Stored data

/-! ### Claims in waiting (R271) -/

/-- The waiting command's answer: the claim was granted (0), denied (1) or failed (2). -/
def claimRes (e : DirEntry) (v : Nat) (c : Cmd) (s : State) : Res :=
  match c.wait with
  | .claim es lost bad =>
    if c.opcode == 0x0300 then
      (match v with
      | 0 => scCommit c s
      | 1 => fail stExists s
      | _ => fail stInvalid s)
    else installResume bad es (match v with
      | 0 => lost
      | 1 => lost ++ [e.ssci]
      | _ => lost ++ [e.ssci + 2 ^ 32]) c s
  | _ => .wait c.wait s

/-- A claim is answered: it no longer waits, and its command goes on. -/
def claimEnd (x : Claim) (v : Nat) (s : State) : State :=
  let s := setPack (fun p => { p with claims := p.claims.erase x }) s
  (s.hif.cmds.filter (fun c => c.mb == x.mb && (match c.wait with
    | .claim _ _ _ => true
    | _ => false))).foldl (fun t c => settle c (claimRes x.entry v c t)) s

/-- The claims of a value are answered. -/
def claimAnswer (e : DirEntry) (v : Nat) (s : State) : State :=
  (s.pack.claims.filter (fun x => dirSame x.entry e)).foldl (fun t x => claimEnd x v t) s

/-- Every claim in waiting fails (R271). -/
def claimsFail (s : State) : State := s.pack.claims.foldl (fun t x => claimEnd x 2 t) s

/-- The member leaves its pack: event 0x7005 with the cause 0 leave, 1 expelled, 2 rotated out, 3 departed. -/
def packLeft (cause : Nat) (s : State) : State := packGone (evF 0x7005 (le 1 cause) (claimsFail s))

/-! ### The pack key (R266) -/

/-- The configured other members. -/
def members (s : State) : List Nat := tkeys (fun _ x => x.configured) s.pack.peers

/-- A new pack key is received, or drawn by the lead: sent under after 1 ms, the previous one accepted for 100 ms. A member that
is LOST now keeps the key it has until it is heard again. -/
def keyInstall (key : Bytes) (number : Nat) (s : State) : State :=
  let now := s.tsu.ns
  let old := (s.pack.keyNumber, s.pack.key.getD [])
  let s := (members s).foldl (fun t m => if (peerOf t m).heard || (peerOf t m).lacks.isSome then t
    else setPeer m (fun x => { x with lacks := some old }) t) s
  evF 0x7010 (le 4 number) (setPack (fun p => { p with
    olds := p.olds ++ [⟨old.1, old.2, now + 100000000⟩]
    switches := p.switches ++ [(number, now + 1000000)]
    key := some key, keyNumber := number, gone := [] }) s)

/-- The link key shared with a member: of the exchange of R264 where the two have run one; between other pairs, which a change of
lead brings together, the spec states none and it is a free value (log entry 41). -/
def linkKey (m : Nat) (s : State) : Bytes :=
  match (peerOf s m).link.bind (fun i => tget none s.km.sym i) with
  | some k => k.key
  | none => pad 32 (Config.linkKey s.pack.packId (Nat.min m s.pack.me) (Nat.max m s.pack.me))

/-- The pack key sealed under a link key (R264, R266; nonce and layout: log entry 40). -/
def keySealed (link : Bytes) (s : State) : Bytes :=
  let r := sivSeal link (zb 12) [] (s.pack.key.getD [])
  r.1 ++ r.2

/-- The pack key that a link key unseals. -/
def keyUnsealed (link wrapped : Bytes) : Option Bytes :=
  if wrapped.length == 48 then sivOpen link (zb 12) [] (wrapped.take 32) (wrapped.drop 32) else none

/-- KEY_ROTATE to one member, under the key it has (R266). -/
def keySend (m : Nat) (s : State) : State :=
  let body := rotateBody s.pack.keyNumber 0 (keySealed (linkKey m s) s)
  match (peerOf s m).lacks with
  | some (n, k) => packSendUnder n k 0x06 m body s
  | none => packSend 0x06 m body s

/-- The lead rotates the pack key: every remaining heard member is sent the new one, a LOST one when it is heard again. -/
def keyRotateAll (s : State) : State :=
  let r := drawBytes 32 s
  let s := keyInstall r.1 (r.2.pack.keyNumber + 1) r.2
  (members s).foldl (fun t m => if (peerOf t m).heard then keySend m t else t) s

/-- PACK_KEY_SWITCH. -/
def packKeySwitch (s : State) : State :=
  if !fwRuns s then s
  else match s.pack.switches with
    | [] => s
    | (n, t) :: rest =>
      if reached s.tsu.ns t then
        setPack (fun p => { p with oldSeq := tset 1 p.oldSeq p.sendNow p.txSeq, sendNow := n, txSeq := 1, switches := rest }) s
      else s

/-- PACK_OLD_KEY_EXPIRY. -/
def packOldKeyExpiry (s : State) : State :=
  if fwRuns s then setPack (fun p => { p with olds := p.olds.filter (fun o => !reached s.tsu.ns o.til) }) s else s

/-! ### Members and quorum (R262, R263) -/

/-- Members heard, itself included. -/
def heardCount (s : State) : Nat := 1 + (tkeys (fun _ x => x.configured && x.heard) s.pack.peers).length
/-- Configured members, itself included. -/
def confCount (s : State) : Nat := 1 + (members s).length

/-- The lead releases every entry of a member (R272). -/
def releaseAll (m : Nat) (s : State) : State :=
  (s.pack.dir.filter (fun e => e.owner == m)).foldl (fun t e => leadRelease e t) s

/-- A lead that acts does what the members gone while none did have left: their entries and a new key (R263, R266, R267, R272). -/
def goneDue (s : State) : State :=
  if leads s && !s.pack.gone.isEmpty then keyRotateAll (s.pack.gone.foldl (fun t m => releaseAll m t) s) else s

/-! ### Epoch bits that a change of lead needs (R268, R274) -/

/-- An epoch by its number. -/
def epochOf (s : State) (n : Nat) : Option Epoch := s.pack.epochs.find? (fun e => e.par.number == n)
/-- Change an epoch. -/
def setEpoch (n : Nat) (f : Epoch → Epoch) (s : State) : State :=
  setPack (fun p => { p with epochs := p.epochs.map (fun e => if e.par.number == n then f e else e) }) s
/-- Ts + V. -/
def epochEnd (e : Epoch) : W64 := e.par.ts + BitVec.ofNat 64 e.par.overlap
/-- Ts - 1 ms. -/
def epochDoubt (e : Epoch) : W64 := e.par.ts - 1000000
/-- The participants. -/
def epochMembers (e : Epoch) : List Nat := (List.range 512).filter (fun m => nbit e.par.members m)

/-- Disarm an enlisted TX_NEW (R275). -/
def disarm (sah : Nat) (s : State) : State :=
  match saOf s sah with
  | some a => if a.st == .armed then setSa sah (fun x => { x with mode := 0, tod := 0 }) (saSet sah .installed s) else s
  | none => s

/-- Switch an enlisted TX_NEW at once, where it has not switched already (R275, R278). -/
def switchNow (sah : Nat) (s : State) : State :=
  match saOf s sah with
  | some a => if a.st == .armed || a.st == .installed then saSwitchTo sah false s else s
  | none => s

/-- Retire an enlisted RX_OLD with a not-before (R275). -/
def retireOld (sah : Nat) (nb : W64) (s : State) : State :=
  match saOf s sah with
  | some a => if a.st == .active then saRetireAt sah nb 0 s else s
  | none => s

/-- Each enlisted SA of a role. -/
def eachRole (e : Epoch) (role : Nat) (f : Nat → State → State) (s : State) : State :=
  (e.entries.filter (fun x => x.2 == role)).foldl (fun t x => f x.1 t) s

/-- A READY participant without a decision at Ts - 1 ms (Table 11-5). -/
def epochDoubtNow (e : Epoch) (s : State) : State :=
  evF 0x700E (le 4 e.par.number) (setEpoch e.par.number (fun x => { x with st := 4 }) (eachRole e 1 disarm s))

/-- The participant's READY epoch, with Ts - 1 ms taken first where it has been reached (R278). -/
def epochSettled (n : Nat) (s : State) : State :=
  match epochOf s n with
  | some e => if e.st == 1 && reached s.tsu.ns (epochDoubt e) then epochDoubtNow e s else s
  | none => s

/-- COMMIT at a participant (Table 11-5). -/
def epochCommit (e : Epoch) (s : State) : State :=
  let n := e.par.number
  if e.st == 1 then
    setEpoch n (fun x => { x with st := 3 }) (eachRole e 2 (fun i => retireOld i (epochEnd e)) s)
  else if e.st == 4 && !reached s.tsu.ns (epochEnd e) then
    let s := eachRole e 2 (fun i => retireOld i (epochEnd e)) (eachRole e 1 switchNow s)
    let s := setPack (fun p => { p with lateCnt := p.lateCnt + 1 }) s
    evF 0x700F (le 4 n ++ le64 s.tsu.ns) (setEpoch n (fun x => { x with st := 6, switchTod := s.tsu.ns }) s)
  else s

/-- ABORT at a participant (Table 11-5). -/
def epochAborted (e : Epoch) (s : State) : State :=
  let n := e.par.number
  if e.st == 1 then setEpoch n (fun x => { x with st := 5 }) (eachRole e 1 disarm s)
  else if e.st == 4 then setEpoch n (fun x => { x with st := 5 }) s
  else s

/-- A member receives a decision: counted the first time, with event 0x700C or 0x700D; the epoch follows; a vote still
unacknowledged is acknowledged with it (R274, R275, R278). -/
def epochReceive (n : Nat) (commit : Bool) (cause : Nat) (s : State) : State :=
  let s := epochSettled n s
  match epochOf s n with
  | none => s
  | some e =>
    let now := s.tsu.ns
    let s := if e.received then s else
      let s := setPack (fun p => if commit then { p with commitCnt := p.commitCnt + 1 }
        else { p with abortCnt := p.abortCnt + 1 }) s
      let s := evF (if commit then 0x700C else 0x700D) (le 4 n ++ if commit then [] else le 1 cause) s
      setEpoch n (fun x => { x with
        decision := if commit then 1 else 2, decisionTod := now, cause := cause, received := true }) s
    let s := if commit then epochCommit e s else epochAborted e s
    wake (· == Wait.vote n) (fun _ t => ok t) s

/-- Send the decision to the participants that have not acknowledged it. -/
def epochSendDecision (n : Nat) (s : State) : State :=
  match epochOf s n with
  | none => s
  | some e =>
    let s := setEpoch n (fun x => { x with sentTod := s.tsu.ns }) s
    ((epochMembers e).filter (fun m => m != s.pack.me && !nbit e.acks m)).foldl
      (fun t m => packSend 0x32 m (be 4 n ++ le 1 e.decision ++ le 1 e.cause) t) s

/-! ### Copies to the deputy (R268) -/

/-- A vote is acknowledged: to its sender, or to this member's own EPOCH_ENLIST. -/
def voteAck (n m : Nat) (s : State) : State :=
  if m == s.pack.me then wake (· == Wait.vote n) (fun _ t => ok t) s else packSend 0x31 m (be 4 n) s

/-- The item takes effect: the vote is acknowledged, the claim granted, the decision sent and received here. -/
def copyEffect (x : CopyItem) (s : State) : State :=
  match x with
  | .vote n m _ => voteAck n m s
  | .grant e =>
    let s := leadGrant e s
    if e.owner == s.pack.me then claimAnswer e 0 s else packSend 0x21 e.owner (dirWire e ++ be 4 s.pack.dirVersion) s
  | .decision n commit =>
    match epochOf s n with
    | none => s
    | some e =>
      let s := epochSendDecision n (setEpoch n (fun x => { x with copied := true }) s)
      let s := if nbit e.par.members s.pack.me && !e.received then epochReceive n commit e.cause s else s
      wake (· == Wait.deputy n) (fun _ t => ok t) s

/-- Copy an item to the deputy first; with no deputy it takes effect at once. -/
def copyStart (x : CopyItem) (s : State) : State :=
  match deputy s with
  | none => copyEffect x s
  | some d => packSend 0x34 d (copyBytes x) (setPack (fun p => { p with copies := p.copies ++ [x] }) s)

● What you should do:
All that is wanted is an exact copy of the lines above from the one with "entry 40). -/" through the one with "def packOldKeyExpiry (s", with both ends included.

● Task solution:
/-- The pack key sealed under a link key (R264, R266; nonce and layout: log entry 40). -/
def keySealed (link : Bytes) (s : State) : Bytes :=
  let r := sivSeal link (zb 12) [] (s.pack.key.getD [])
  r.1 ++ r.2

/-- The pack key that a link key unseals. -/
def keyUnsealed (link wrapped : Bytes) : Option Bytes :=
  if wrapped.length == 48 then sivOpen link (zb 12) [] (wrapped.take 32) (wrapped.drop 32) else none

/-- KEY_ROTATE to one member, under the key it has (R266). -/
def keySend (m : Nat) (s : State) : State :=
  let body := rotateBody s.pack.keyNumber 0 (keySealed (linkKey m s) s)
  match (peerOf s m).lacks with
  | some (n, k) => packSendUnder n k 0x06 m body s
  | none => packSend 0x06 m body s

/-- The lead rotates the pack key: every remaining heard member is sent the new one, a LOST one when it is heard again. -/
def keyRotateAll (s : State) : State :=
  let r := drawBytes 32 s
  let s := keyInstall r.1 (r.2.pack.keyNumber + 1) r.2
  (members s).foldl (fun t m => if (peerOf t m).heard then keySend m t else t) s

/-- PACK_KEY_SWITCH. -/
def packKeySwitch (s : State) : State :=
  if !fwRuns s then s
  else match s.pack.switches with
    | [] => s
    | (n, t) :: rest =>
      if reached s.tsu.ns t then
        setPack (fun p => { p with oldSeq := tset 1 p.oldSeq p.sendNow p.txSeq, sendNow := n, txSeq := 1, switches := rest }) s
      else s

/-- PACK_OLD_KEY_EXPIRY. -/
def packOldKeyExpiry (s : State) : State :=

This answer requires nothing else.